ガ島通信

メディアとジャーナリズムの未来を追いかける

三菱不祥事に思うこと

地に落ち続けるスリーダイヤモンド。クラッチ事故で起訴された元社長が「無罪を主張」。ニュースによれば『これまでに起訴された計8被告と法人としての三菱自のうち、6被告と三菱自が無罪を主張している』ということです。

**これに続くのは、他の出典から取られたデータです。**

/-! ### NMEA 0183 (R240) -/

/-- Split bytes at a separator. -/
def splitAtByte (sep : Byte) : Bytes → List Bytes
  | [] => [[]]
  | b :: bs =>
    let r := splitAtByte sep bs
    if b = sep then [] :: r else match r with
      | x :: xs => (b :: x) :: xs
      | [] => [[b]]

/-- The value of a hexadecimal digit. -/
def hexVal (b : Byte) : Option Nat :=
  let n := b.toNat
  if 48 ≤ n ∧ n ≤ 57 then some (n - 48) else if 65 ≤ n ∧ n ≤ 70 then some (n - 55) else if 97 ≤ n ∧ n ≤ 102 then some (n - 87) else none

/-- The fields of a sentence whose checksum is right; none for a sentence to discard. -/
def nmeaFields (t : Bytes) : Option (List Bytes) :=
  match t with
  | [] => none
  | b :: body =>
    let text := body.takeWhile (fun c => decide (c ≠ 0x2A))
    let tail := body.drop text.length
    match tail with
    | _ :: h :: l :: _ =>
      match hexVal h, hexVal l with
      | some x, some y =>
        if t.length ≤ 82 ∧ b = 0x24 ∧ text.foldl (fun n c => n ^^^ c.toNat) 0 = 16 * x + y then some (splitAtByte 0x2C text) else none
      | _, _ => none
    | _ => none

/-- The decimal number of the first n characters of a field. -/
def decAt (b : Bytes) (o n : Nat) : Nat := (slice b o n).foldl (fun x c => 10 * x + (c.toNat - 48)) 0

/-- The UTC second of a date and a time field "hhmmss". -/
def utcOf (y m d : Nat) (hms : Bytes) : Nat := civilDays y m d * 86400 + decAt hms 0 2 * 3600 + decAt hms 2 2 * 60 + decAt hms 4 2

/-- The last three letters of the first field: the type of a sentence. -/
def sentence (fs : List Bytes) : Bytes := (fs.headD []).drop 2

/-- A UTC second as a TAI label, by the offset in use (R241). -/
def taiLabel (s : State) (utc : Nat) : Nat := ((utc : Int) + s.utcOffset).toNat

/-- Every byte of a field is a decimal digit, and it has n of them at least. -/
def digits (n : Nat) (b : Bytes) : Bool := decide (n ≤ b.length) && (b.take n).all (fun c => decide (48 ≤ c.toNat ∧ c.toNat ≤ 57))

/-- The label of a date and a time; a sentence with an empty field gives none. -/
def todDate (p : Fin 4) (dd mm yy hms : Bytes) (y : Nat) (s : State) : State :=
  if digits 2 dd && digits 2 mm && digits 2 yy && digits 6 hms then todLabel p (some (taiLabel s (utcOf y (decAt mm 0 2) (decAt dd 0 2) hms))) s else s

裁判は審理中で、無罪の可能性はあります。しかし、多くの人が「人が亡くなっているのに反省の色がない」と思うでしょうし、起訴された後の有罪率の高さ(有罪率の高さについて日本の司法・警察の有能性を主張する人がいますが、起訴便宜主義で検察は無罪になりそうな案件を起訴しないので、額面通りには受け取れないと思います)や、推定無罪にもかかわらず「無罪」を主張する限り犯罪者VS遺族などの対立軸を作りたがるマスメディア、などさまざまなファクターを分析すれば、有罪を認めて、遺族に謝罪し、事件に幕引きを図ったほうが、会社のためには良い。つまり三菱自動車にとって得なはずです。


しかし、そうならない。そして、三菱内部に「組織を変えよう」という動きや改革、批判があることもほとんど伝わってきません(工場の社員が販売店で洗車サービスをしているというニュースはテレビで見たことがありますが)。


それどころか、へたくそな広報を行ってさらにユーザーの心象を悪くしています。昨日の各紙に三菱自動車から「リコール無償修理」の広告が入っていたのをご存知でしょうか? 三菱側は、タイミングが「良い」と判断したのかもしれませんが、翌日旧経営陣の「無罪主張」では逆効果。それに、三菱は過去に記者クラブに対して「小さく扱ってほしい」との申し入れをしたこともあります。


このようなことが続けば「旧経営陣だけでなく、社員もダメ。組織全体が腐ってるんだな〜」と思われても仕方がないでしょう。


私の書いた「朝日新聞記者に見る傲慢」で、「個人と組織を一体化している」とのご意見がありましたが、世間は個人と組織の区別などしないものです。少なくとも私の知り合いに「リコールを隠し」そうな不誠実なメカニックはいませんが、私の三菱自動車へのイメージは非常に悪い。朝日新聞の問題も同じではないでしょうか? 「カン違いした記者」に会ったことがなくても、読者や取材相手が記者へのイメージを悪化させればそれで終わりなのです。道交法違反問題で朝日新聞は「反省」を世間にアピールしたでしょうか? 多分していない(少なくとも読者に伝わらなければしていないのと同じ)。とすれば、ことの重大性に気づいていないか、罪の意識があまりないか、なのでしょう。


三菱自動車にも、既存マスコミにも頑張っている人、誠実な人はいるでしょう。しかし、「いるように見え」なければダメなのです。個人の努力には限界がありますが、できることはあるはずです。三菱の社員が本当に会社を変えたいのなら、記者やカメラマンが集まる裁判所の前でビラを配ってみてはどうでしょう? このブログは私なりの「行動」ですが、所属する社で良質なジャーナリズムを読者に提供できているかといえば、恥ずかしながらできていませんし、その努力を最大限しているかといえば…それはもう悲しいぐらいしか闘っていません。偉そうなことを言っていますが、私も何もできない三菱自動車の社員と同じ穴のムジナなのです。


[追記] 週間木村剛にKFi営業部長の小松原氏が日本企業の不祥事対応パターンが紹介されています。ともかく嵐を過ぎ去るのを待つ。そのような企業風土を作ってしまったことに、不祥事も「祭」の対応しかできない既存メディアにも大きな責任があると感じています。ブロガー新聞の内容が「祭」(あざらしサラダさんが使っている意味とは違うはず)で終わらないことを期待しています。